* **Records provided**
/-- Self-test overwrites the 72 MiB of SRAM: tables, stores, queues and buffers are empty
(DEDUCED, notes/assumptions/17.md). -/
def wipeSram (s : State) : State :=
  { s with
    tiles := [], ready := [], frames := [], rowHolds := [], sporeWriters := [], seqs := [], owner := [], dir := [], hotq := []
    got := s.got.filter fun g => g.1 == .crit
    lanes := [], rxPast := []
    banks := vmap (fun b => { b with entries := [], busy := false }) s.banks
    queues := vmap (fun _ => coreQReset) s.queues
    slices := vmap (fun l => { l with active := none, shadow := none }) s.slices
    ctxs := vmap (fun x => { x with stats := [], reductions := [], updates := [], groupLost := false }) s.ctxs }

/-- The engine enters SELFTEST: it samples the fuse input, ends every Basol stream, unsets every floor (07 R166), restores
every core port (15 R343) and has no request of its own in flight but those of the security unit (DESIGN CHOICE,
notes/assumptions/5.md). -/
def enterSelftest (s : State) (fromOff : Bool) : State :=
  let s1 := wipeSram (dropStreams { s with eng := .selftest })
  { s1 with
    fuse := s.pins, quiesce := .none, dm := ⟨false, s.dm.data⟩, floors := [], coreFail := 0
    memWait := s1.memWait.filter fun r => r.owner == .crit
    memOut := s1.memOut.map fun r => if r.owner == .crit then r else { r with owner := .dead }
    beatFrom := if fromOff then s.tick else s1.beatFrom
    sched := { s1.sched with scored := false }
    st := { s1.st with
      step := 1, safeCause := 0, entry := s.tick, stepFrom := s.tick, fromOff := fromOff, keyStepPending := true, eccHit := false
      oor := !allIn s.sensor.latest || s.sensor.gap, oorCal := false
      passed := false, failSteps := 0, suspect := 0, tested := enabledBits { s with fuse := s.pins }
      details := Vector.replicate 11 0, sram := Vector.replicate 8 0, time := 0 }
    slices := vmap (fun x => { x with suspect := false }) s1.slices }

/-- The moment lies in step 2 of the self-test in progress, which follows the 10,000 ticks of step 1 and lasts 2,097,152
(R366) (DEDUCED, notes/assumptions/18.md). -/
def inCalibration (s : State) : Bool := 10000 ≤ testTicks s && testTicks s < 2107152

/-- Rails or temperatures have been out of range during the self-test in progress, and during its step 2. -/
def testOor (s : State) (out : Bool) : State :=
  if s.eng == .selftest then
    { s with st := { s.st with oor := s.st.oor || out, oorCal := s.st.oorCal || (out && inCalibration s) } }
  else s

/-- SENSOR_RECORD: an engine in OFF, with reset released, leaves for SELFTEST at the first record with both rails in
range. -/
def execSensorRecord (rec : SensorRec) (s : State) : Res :=
  if s.eng == .off then guarded s (!s.inReset && railsIn rec) fun s => enterSelftest (publishRecord s rec) true
  else finish s (testOor (publishRecord s rec) (!allIn rec))

/-- SENSOR_STALE: 10 µs have passed without a record, and every rail counts as out of range. -/
def execSensorStale (s : State) : Res :=
  guarded s (s.on && !s.sensor.gap && 10000 ≤ s.since s.sensor.lastTick) fun s =>
    testOor { s with sensor := { s.sensor with stale := true, gap := true, ndeOor := true, nsramOor := true } } true

/-! ## The self-test (17 R366 to R369) -/

/-- A slot whose stored kcv differs from its key's. -/
def kcvWrong (k : KeySlot) : Bool := k.valid && kcvOf k.key != k.kcv

/-- NDE_ST_DETAIL of step 10: the slots that differ are its failing cases. -/
def keyDetail (s : State) : BitVec 32 :=
  let bad := (indexed s.slots.toList).filter fun p => kcvWrong p.2
  match bad with
  | [] => 0
  | p :: _ => BitVec.ofNat 32 (p.1 <<< 8 + bad.length <<< 24)

/-- SELFTEST_KEY_STORE_STEP_END, no sooner than the fixed ticks of steps 1, 2 and 10 allow (R366): the march from OFF
leaves every slot zero; on any other entry a slot whose kcv differs is zeroed and the step fails. Then the provisioning
writes that wait land (DEDUCED, notes/assumptions/18.md). -/
def execSelftestKeyStoreStepEnd (s : State) : Res :=
  guarded s (s.eng == .selftest && s.st.keyStepPending && 2157152 ≤ testTicks s) fun s =>
    let d := if s.st.fromOff then 0 else keyDetail s
    let s1 := if s.st.fromOff then zeroSlots { s with sec := { s.sec with erasing := false } }
      else { s with slots := vmap (fun k => if kcvWrong k then keySlotReset else k) s.slots }
    let s2 := { s1 with st := { s1.st with keyStepPending := false, step := 10, details := s1.st.details.set 9 d } }
    if provHeld s2 then s2 else provisionAll s2

/-- slices of a detail word -/
def detSlices (d : BitVec 32) : BitVec 8 := d.extractLsb' 0 8

/-- A detail word with more failing slices. -/
def addSlices (d : BitVec 32) (m : BitVec 8) : BitVec 32 :=
  let fails := min 255 ((d.extractLsb' 24 8).toNat + popcountN m.toNat 8)
  BitVec.ofNat 32 ((detSlices d ||| m).toNat + (d.extractLsb' 8 16).toNat <<< 8 + fails <<< 24)

/-- A detail word with at least one failing case. -/
def someFail (d : BitVec 32) : BitVec 32 := if d.extractLsb' 24 8 == 0 then d ||| 0x01000000 else d

/-- Twice the median of a list of rates. -/
def medianTwice (rs : List Nat) : Nat :=
  let q := sortBy (· < ·) rs
  q.getD ((q.length - 1) / 2) 0 + q.getD (q.length / 2) 0

/-- 17 R367: slices below 1.10 G beats/s or below 85 % of the median of the enabled slices. -/
def slowSlices (s : State) (rates : Vector (BitVec 16) 8) : BitVec 8 :=
  let m := medianTwice ((enabledSlices s).map fun i => rates[i].toNat)
  (enabledSlices s).foldl (fun b i =>
    let r := rates[i].toNat
    if r < 1100 || 200 * r < 85 * m then bvSetBit b i.val true else b) 0

/-- A detail word without the disabled slices, which are neither tested nor counted (R366); in steps 2 to 8 a case lies in
a slice. -/
def ofEnabled (s : State) (step : Nat) (d : BitVec 32) : BitVec 32 :=
  let m := detSlices d &&& enabledBits s
  if 2 ≤ step && step ≤ 8 && m == 0 then 0 else (d &&& ~~~ 0xFF#32) ||| m.setWidth 32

* **What to work on**
Write out again, exactly, the lines from the start of the entries up to and including the one with "lanes := [], rxPast := []". Nothing else belongs in the reply.

* **Answer box**
/-- Self-test overwrites the 72 MiB of SRAM: tables, stores, queues and buffers are empty
(DEDUCED, notes/assumptions/17.md). -/
def wipeSram (s : State) : State :=
  { s with
    tiles := [], ready := [], frames := [], rowHolds := [], sporeWriters := [], seqs := [], owner := [], dir := [], hotq := []
    got := s.got.filter fun g => g.1 == .crit
    lanes := [], rxPast := []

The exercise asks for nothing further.